Our DNS/Active Directory/file server crashed a couple of days ago. I rebuilt the machine and reinstalled Active Directory yesterday.
Now none of the linux machines on our network have internet connections. I have checked the kernel routing tables, domain names, resolv.conf files, etc... They all seem fine. I can also ping the DNS server (on our LAN) and the router, but all pings outside the LAN fail.
Everything was fine before the failure.
All windows machines are fine. Any ideas?
Tracepath 8.8.8.8:
1: LINUS.innovisit.com
2: no reply
...
...
same forever
nslookup google.com
Server: 192.168.0.200
Address: 192.168.0.200#53
Non-Authoritative answer:
Name: google.com
74.125.130.102
...
...
googles other 6 ips
nslookup innovisit.com
Server: 192.168.0.200
Address: 192.168.0.200#53
Name: innovisit.com
Address: 192.168.0.200
Now innovisit.com is also our company domain name, I don't know if that makes a difference. When I ping it, it gives me our local ip address of the machine running active directory instead of the public ip address that our domain is pointing to.

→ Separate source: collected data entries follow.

-- ==== Sys2Proof/Tests/Slice0.lean ====
section
/-! SUPPORT. Tests: ill-formed terms refused, a transaction word decoded for every constructor, one
step of each instruction, and for each statement with hypotheses a state that meets them. Expected
values are those of spec/95_test_vectors.md (the vector is named) or computed by hand from the rule
named; none was taken from the model. -/

namespace Sys2Proof.Tests

open Sys2Proof.Machine

/-! ## Helpers -/

/-- The default parameters, with `WAIT_DIS_BLOCKS` false. -/
def params : Params := ⟨4096, .unsigned, false⟩

/-- The state after reset with these parameters, memory and counters all 0. -/
def base : State := { State.reset with params := params, mem := [], syncpts := [] }

/-- Some slots of the active unit set. -/
def withSlots (s : State) (l : List (SlotIndex × Word)) : State :=
  l.foldl (fun s p => s.store p.1 p.2) s

/-- Some words of memory set. -/
def withWords (s : State) (l : List (Address × Word)) : State :=
  { s with mem := l.foldl (fun m p => m.writeWord p.1 p.2) s.mem }

/-- Some counters set. -/
def withCounters (s : State) (l : List (SyncptIndex × Word)) : State :=
  { s with syncpts := l.foldl (fun b p => cellWrite Config.unlistedCounter b p.1.toNat p.2) s.syncpts }

/-- The active unit with these methods on its port. -/
def withMethods (s : State) (ms : List Method) : State :=
  { s with active := s.active.withPort ms }

/-- The state after one step. -/
def next (s : State) : Option State :=
  match step s with
  | .next t => some t
  | .fault _ | .refused _ => none

/-- The state after the active unit has accepted the method `m`. -/
def after (s : State) (m : Method) : Option State := next (s.presenting m)

/-- What the accepted method left in slot `i`, the control state and the events after its Write. -/
def outcome (s : State) (m : Method) (i : SlotIndex) : Option (Word × Fsm × List EventKind) :=
  (after s m).map fun t => (t.slot i, t.active.fsm, (t.events.map (·.kind)).drop 1)

/-- The word at an address after the accepted method, and the events after its Write. -/
def wordAfter (s : State) (m : Method) (a : Address) : Option (Word × List EventKind) :=
  (after s m).map fun t => (t.mem.readWord a, (t.events.map (·.kind)).drop 1)

/-! ## Ill-formed terms -/

theorem test_namedSlot_is_no_unimpl : (Instr.unimpl 7 0).wellFormed = false := by decide
theorem test_slotIndex_is_no_oor : (Instr.oor 63 0).wellFormed = false := by decide
theorem test_definedControl_is_no_reserved :
    (Instr.semReserved 1 7 ⟨0, .disabled, 0, .disabled, 0, .fourBytes, 0, .unsigned⟩).wellFormed =
      false := by decide
theorem test_wideNumber_is_no_method : decodeNumber (2 ^ 44) = .error .tooWide := by decide

/-! ## Decoding, one word for each constructor (field layout of spec/10_state.md R24 to R37) -/


/-- O-1. -/
theorem test_decode_setObject :
    decode 0x000001CB197 =
      .setObject 0xB197 28 0 := by decide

Also, I just noticed that if I do an ifupdown on eth0, I will get an internet connection for a minute or two, then I lose it again.

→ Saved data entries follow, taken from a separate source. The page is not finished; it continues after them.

-- ==== Sys2Proof/Syntax.lean ====
section
/-!
DEFINITION. The instructions: one constructor per row of the opcode table.

The encoded words carry their fields as R64 lays them out, with the payload of their XP prefix when they have one
(R71): what a field means is the format's affair (R67) and is read in `Decode.lean` and `Machine/Operands.lean`.
The steps of the engines, the front end, the host and the keystone are rows without bits: they carry what the step
is about (which operation, which register value is written).
-/

namespace Sys2Proof

/-- The fields of a 32-bit word above its opcode (R64), and the 22 payload bits of its XP prefix (R71). -/
structure Enc where
  /-- payload [31:10] of the XP before the word, if there is one (R71) -/
  xp : Option (BitVec 22)
  /-- [31:26] third operand -/
  rb : BitVec 6
  /-- [25:20] second operand -/
  ra : BitVec 6
  /-- [19:14] destination or first operand -/
  rd : BitVec 6
  /-- [13:11] guard predicate, 0 is always -/
  guard : BitVec 3
  /-- [10] true: group registers and q guard -/
  u : Bool
  deriving DecidableEq, Repr

/-- The fields of a 16-bit compact word (R77). -/
structure Cmp where
  /-- [15:11] source register or signed immediate -/
  rs : BitVec 5
  /-- [10:6] destination and first source -/
  rd : BitVec 5
  /-- [5] guarded by p1 -/
  g1 : Bool
  deriving DecidableEq, Repr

You've got a mixed bag of symptoms there that, admittedly, don't really have a lot to do with Active Directory. I tend to think that, at the root of it all, you're having some kind of name resolution problem, but there's not enough in your question to ascertain that.
What does a
traceroute
to an Internet IP address (use something like "8.8.8.8" if you don't have a known-reachable Internet IP handy) from one of the Linux machines look like? Are your packets making it beyond your network?What does an
nslookup
using a known-resolvable Internet name look like from one of the Linux machines?What does an
nslookup
using the Active Directory domain's name look like from one of the Linux machines?Edit:
re: Your concern with name resolution - Your company's domain name is resolving to the IP address of your Active Directory domain controller because you named your Active Directory domain using your company's domain name. This isn't a best practice (see Choosing local versus public domain name for Active Directory for some discussion) and will make it impossible to resolve your company's domain name to the Internet IP address hosting services for that domain. (You really should think about changing the domain name to be a subdomain of your company's domain name. Insert religious argument with Brian Desmond about how "big companies do this all the time" here...)

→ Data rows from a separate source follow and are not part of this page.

/-- The issuing group's operation given what its lanes did (log 73, DEDUCED). -/
def addToOp (id : Nat) (a : Acc) (ports : List (Nat × Option Nat)) (remote : Bool) (ready : Bool) : State :=
  modCur a.s fun g => modOp id (fun o =>
    { o with
      writes := o.writes ++ a.writes
      flags := o.flags ||| a.flags
      cause := if o.cause.isSome then o.cause
        else if a.cause.isSome then a.cause
        else if ports.any fun p => p.2.isNone then some (causeOf 3 30)
        else none
      ready := ready
      ports := o.ports ++ ports.filterMap (fun p => p.2.map fun k => (p.1, k))
      remoteLoad := o.remoteLoad || (remote && !ports.isEmpty) }) g

/-- A parked instruction traps or is cut short: its operation completes with what was performed, and the instruction, once it is executed
again, issues afresh for all its lanes (log 81, DESIGN CHOICE). -/
def dropParked (s : State) : State :=
  match (myParked s).head?.bind (·.op) with
  | none => setMyParked [] s
  | some id => setMyParked [] (modCur s (modOp id fun o => { o with ready := true }))

/-- A counted instruction under U = 1 whose q guard is false only goes on (R65); one that has parked, or waits, read its guard at issue (R204)
(log 69, DEDUCED). -/
def guardedOp (e : Enc) (body : State → State) (s : State) : State :=
  if e.u && (myParked s).isEmpty && (waitOf (curGroup s) (issuerSlice s)).isNone && !qGuard e s then advance (wordLen e) s else body s

/-- A fault s:r of a memory instruction. -/
def memFault (src reason : Nat) (lanes : LaneMask) (s : State) : State := faultWith src reason lanes (dropParked s)

/-! ### Deck accesses (R198, R199, R201, R202) -/

/-- The deck access of every lane, once bounds and alignment are checked; reading an uncorrectable word kills the span. `reads`: the access
reads the words it touches. -/
def deckIssue (cls : OpClass) (size : Nat) (reads : Bool) (e : Enc) (perf : Perform) : State → State := guardedOp e fun s =>
  let g := curGroup s
  let lanes := actLanes e s
  if counter g cls = 63 then s
  else
    match curSpan s with
    | none => s
    | some sp =>
      let offs := (accessLanes e.u lanes).map fun l => (l, ((readLoc g l (raLoc e)).toNat : Int) + immMem e * size)
      if offs.any fun p => decide (p.2 < 0) || decide ((deckSize sp : Int) < p.2 + size) then memFault 2 5 lanes s
      else if offs.any fun p => p.2 % size != 0 then memFault 2 4 lanes s
      else if offs.any fun p => if reads then deckPoisoned s sp p.2.toNat size else mergePoisoned s sp p.2.toNat size then
        killPoisoned (curSid s) s
      else
        let id := g.opCount
        let (split, s) := drawSplit (decide (8 < size) && !offs.isEmpty) (modCur s (issueOp cls .lsu lanes))
        let a := offs.foldl (fun a p => perf a p.1 (.deck p.2.toNat)) (Acc.start s id split (if memDeck e then some 1 else none))
        advance (wordLen e) (addToOp id a [] false true)

/-! ### Global accesses (R201 to R204) -/

/-- A global address of a lane (R201). -/
def globalAddr (g : Group) (e : Enc) (size lane : Nat) : Nat :=
  ((readLocs g lane 2 (raLoc e) + immMem e * size) % (2 ^ 64 : Nat)).toNat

I'm not clear what role "LINUS.innovisit.com" is playing. If that's your Internet router then your packets aren't getting further than the router and that would be the place to start looking.
I don't understand what you mean when saying "...I will get a connection for a minute or two, then I lose it again." By "connection" I think you are saying that you're able to access some Internet resource for a brief period. That strikes me as very odd. My gut says that something oddball is going on w/ your router, or you're having an IP address conflict with an important host like the DNS server, the router, or the Linux machine you're testing from. More specific diagnosis is going to be difficult, I think, from here.
Edit 2:
I don't know what the problem is, and I didn't say "the problem is the router". I think you have something really odd going on because the symptoms you're reporting don't point to a common cause.
You're to the point where, were I on-site, I'd be sniffing traffic.
I'd start sniffing traffic between the problematic Linux machine and the rest of the LAN (if only with
tcpdump
on the Linux machine itself) to see if the traffic is making it to the LAN. I'd also sniff between the router and the LAN (with either a port mirror or a bump-in-the-wire sniffing rig) to see if the packets from the Linux machine are making it to the router. You could also sniff on the outside of the router to see if its packets are making it out but getting mangled in some way.